- The paper presents a unifying pipeline that transforms multivariate PHM time series into structured tabular data, enabling direct comparisons across model types.
- The paper demonstrates that Tabular Foundation Models achieve state-of-the-art performance in both prognostics and diagnostics with notable data efficiency and robustness to missing data.
- The paper illustrates that preserving temporal context through careful windowing is crucial for accurately capturing degradation patterns and improving health management predictions.
Unified and Data-Efficient Prognostics and Health Management with Tabular Foundation Models
Introduction
This work introduces a rigorous framework for leveraging Tabular Foundation Models (TFMs) for Prognostics and Health Management (PHM), focusing on heterogeneous, fragmented, and small-data industrial time series tasks.
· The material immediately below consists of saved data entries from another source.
-- ==== Sys2Proof/Machine/Dispatch.lean ====
section
/-! DEFINITION. The dispatch of a command to its meaning: one arm per row of the opcode table. -/

namespace Sys2Proof.Machine

/-- The effect of a command on everything but the queue of waiting commands. -/
def exec (i : Instr) (s : State) : Host.Outcome State Fault Refusal :=
  match i with
  | .powerOnReset law => Sys2Proof.Machine.execPowerOnReset law s
  | .syncPulse position => Sys2Proof.Machine.execSyncPulse position s
  | .missedSync => Sys2Proof.Machine.execMissedSync s
  | .samplePairArrival n rin sin => Sys2Proof.Machine.execSamplePairArrival n rin sin s
  | .blockBoundary n => Sys2Proof.Machine.execBlockBoundary n s
  | .stampTick => Sys2Proof.Machine.execStampTick s
  | .read p space index count => Sys2Proof.Machine.execRead p space index count s
  | .writeChannelConfig p index count data => Sys2Proof.Machine.execWriteChannelConfig p index count data s
  | .writeCoeff p index count data => Sys2Proof.Machine.execWriteCoeff p index count data s
  | .write p space index count data => Sys2Proof.Machine.execWrite p space index count data s
  | .status p => Sys2Proof.Machine.execStatus p s
  | .takeEvents p n => Sys2Proof.Machine.execTakeEvents p n s
  | .setTrigger p level => Sys2Proof.Machine.execSetTrigger p level s
  | .linkReset p => Sys2Proof.Machine.execLinkReset p s
  | .replyFrame p bytes => Sys2Proof.Machine.execReplyFrame p bytes s
  | .allocate p args => Sys2Proof.Machine.execAllocate p args s
  | .allocateTake => Sys2Proof.Machine.execAllocateTake s
  | .allocateLink => Sys2Proof.Machine.execAllocateLink s
  | .release p args => Sys2Proof.Machine.execRelease p args s
  | .releaseTake => Sys2Proof.Machine.execReleaseTake s
  | .releaseLinkIntoF => Sys2Proof.Machine.execReleaseLinkIntoF s
  | .move p args => Sys2Proof.Machine.execMove p args s
  | .moveTake => Sys2Proof.Machine.execMoveTake s
  | .moveLink => Sys2Proof.Machine.execMoveLink s
  | .swap p args => Sys2Proof.Machine.execSwap p args s
  | .swapTake => Sys2Proof.Machine.execSwapTake s
  | .empty p args => Sys2Proof.Machine.execEmpty p args s
  | .emptyTake => Sys2Proof.Machine.execEmptyTake s
  | .emptyLinkIntoF => Sys2Proof.Machine.execEmptyLinkIntoF s
  | .emptyUnlink => Sys2Proof.Machine.execEmptyUnlink s
  | .relocationTake => Sys2Proof.Machine.execRelocationTake s
  | .relocationLink => Sys2Proof.Machine.execRelocationLink s
  | .purge p args => Sys2Proof.Machine.execPurge p args s
  | .suspend p args => Sys2Proof.Machine.execSuspend p args s
  | .resume p args => Sys2Proof.Machine.execResume p args s
  | .claim p args => Sys2Proof.Machine.execClaim p args s
  | .unclaim p args => Sys2Proof.Machine.execUnclaim p args s
  | .seize p args => Sys2Proof.Machine.execSeize p args s
  | .restart p args => Sys2Proof.Machine.execRestart p args s
  | .gatherTimerExpiry => Sys2Proof.Machine.execGatherTimerExpiry s
  | .segmentClearEnd => Sys2Proof.Machine.execSegmentClearEnd s
  | .suspendTimerExpiry => Sys2Proof.Machine.execSuspendTimerExpiry s
  | .quietTimerExpiry p => Sys2Proof.Machine.execQuietTimerExpiry p s
  | .transparentTimeslot t rin sin => Sys2Proof.Machine.execTransparentTimeslot t rin sin s
  | .badFrame p frame => Sys2Proof.Machine.execBadFrame p frame s
  | .command p code args => Sys2Proof.Machine.execCommand p code args s

end Sys2Proof.Machine
end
The authors formalize a unifying pipeline for transforming raw unit-level PHM signals into both sequence and tabular representations, which enables a direct, reproducible comparison of tabular foundation models (e.g., TabPFN, TabDPT) with deep sequence models (LSTM, transformer-based, CNN) and gradient-boosted trees (XGBoost) across a broad PHM benchmark.
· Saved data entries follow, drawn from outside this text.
/-- A channel after some entries have finished in s: the channel of a finished list with nothing owed leaves RESTARTING,
its convergence flag and the wholly running mark clear, and recovers from DIVERGED (R66, R75, R88, R123; log entry 20 for
the mark while framing is LOST). -/
def State.channelAfter (s : State) (n : ChannelNo) (done : List BatchEntry) : Channel :=
  if (∃ e ∈ done, e.list = channelCode n) ∧ (s.channel n).owed = false then
    if (s.channel n).divState = .diverged then
      { s.channel n with converged := false, whollyRunning := false, divCount := 0, divState := .steady }
    else { s.channel n with converged := false, whollyRunning := false }
  else s.channel n

/-- What is no part of PGE and of no channel, after some entries have finished on the way from s to t: each has raised its
PURGE_DONE, in the order given, and nothing else is changed (R66). -/
def State.EntriesFinish (s t : State) (done : List BatchEntry) : Prop :=
  t = { s with channels := t.channels, pge := t.pge, portA := t.portA, portB := t.portB } ∧
    ∀ p, t.port p = { s.port p with queue := s.queueAfter p done }

/-- The batch is exhausted on the way from s to t, in the event in which the entries `done` finish (R67): the channels
with the owed flag set, in ascending order and at most 16 of them, form a new batch and their flags are cleared; with none,
the engine is IDLE. -/
def State.Exhausts (s t : State) (done : List BatchEntry) : Prop :=
  let owed := ((List.finRange 128).filter fun n => (s.channel n).owed).take 16
  (owed = [] → t.pge = { s.pge with engine := .idle, batch := [], clear := none }) ∧
    (owed ≠ [] → t.pge = { s.pge with
      engine := .gathering, gatherTimer := true, clear := none
      batch := owed.map fun n => { list := channelCode n, requesters := { a := false, b := false, internal := true },
                                   progress := 0, finished := false } }) ∧
    ∀ n, t.channel n = { s.channelAfter n done with owed := (s.channel n).owed && decide (n ∉ owed) }

/-- A selection leads from s to t (R64): the unfinished entries that stand before the first one with a segment left to
clear finish, in joining order, and that segment's clear begins; with no such entry, all finish and the batch is
exhausted. -/
def State.Selects (s t : State) : Prop :=
  let nothingLeft := fun x : BatchEntry => x.finished = true ∨ (s.chain x.list).length ≤ x.progress
  (∀ passed e rest g, s.pge.batch = passed ++ e :: rest → (∀ x ∈ passed, nothingLeft x) → e.finished = false →
    (s.chain e.list)[e.progress]? = some g →
    let done := passed.filter fun x => !x.finished
    s.EntriesFinish t done ∧ (∀ n, t.channel n = s.channelAfter n done) ∧
      t.pge = { s.pge with
        batch := (passed.map fun x => { x with finished := true }) ++ e :: rest
        clear := some { list := e.list, segment := g, disturbed := false } }) ∧
  ((∀ x ∈ s.pge.batch, nothingLeft x) →
    let done := s.pge.batch.filter fun x => !x.finished
    s.EntriesFinish t done ∧ s.Exhausts t done)

/-- A direction of LSU at RESTART, entry to OFF and leaving OFF, but for its block accumulator (R149, R150). -/
def LsuDir.Restarted (d : LsuDir) (a : AlcConfig) : Prop :=
  d.gain = (if a.auto then 0 else a.fixedGain) ∧ d.high = 0 ∧ d.low = 0 ∧ d.limit = false ∧ d.windowAcc = []

/-- The status record at the defaults of R9 and the hidden state at its power-on values (R5, R6, R13), under the record
that governs. -/
def Channel.Restarted (c : Channel) : Prop :=
  c.converged = false ∧ c.erle = 0 ∧ c.divCount = 0 ∧ c.divState = .steady ∧ c.doubleTalk = false ∧
    c.suppressor = .opened ∧ c.tone = .listening ∧ c.blockCount = 0 ∧ c.receive.Restarted c.governing.receive ∧
    c.send.Restarted c.governing.send ∧ c.history = List.replicate 2048 [] ∧ c.peakHistory = List.replicate 65 [] ∧
    c.hangover = 0 ∧ c.toneCount = 0 ∧ c.reversed = false ∧ c.quietCount = 0 ∧ c.suppHangover = 0 ∧
    c.background = -700 ∧ c.runCount = 0 ∧ c.trackCount = 0 ∧ c.windowPos = 0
The central thesis is that, by reframing multivariate time-series PHM problems as structured tabular completion tasks, TFMs can exploit large-scale synthetic/real pretraining and in-context inference to achieve robust, scalable, and data-efficient performance on both prognostics and diagnostics under practical constraints of missingness, label scarcity, and operational heterogeneity.
Unified Tabularization Pipeline for PHM
The authors propose a multi-stage pipeline, which (i) extracts temporally aligned features from raw condition-monitoring data, (ii) slices these features into overlapping/contiguous windows according to task semantics, and (iii) flattens them into tabular rows suitable for TFMs. This unified representation preserves diagnostic/prognostic target alignment, accommodates irregular sampling, and enables strict partitioning for leakage-free evaluation or in-context adaptation.
Figure 1: The pipeline transforms raw PHM signals into tabular feature--target windows, compatible with both sequence and tabular models, with strictly controlled validation/test protocols.
Key engineering contributions include explicit temporal alignment, agnostic feature/target transformations, support for both inter-unit and intra-unit splitting, and context-controlled in-context learning setups. This framework allows for invariant information content between sequence and tabular representations, isolating model from preprocessing or sampling effects.
Benchmarking Tabular Foundation Models
A comprehensive empirical study is conducted on six representative PHM benchmarks covering battery, bearing, turbofan engine, filtration system, hydraulic, and HVAC datasets. The evaluation pipeline enforces strict protocol unification: every model observes information-equivalent slices, with all pipeline parameters (normalization, alignment, tabularization) estimated exclusively from pre-partitioned training splits to eliminate leakage.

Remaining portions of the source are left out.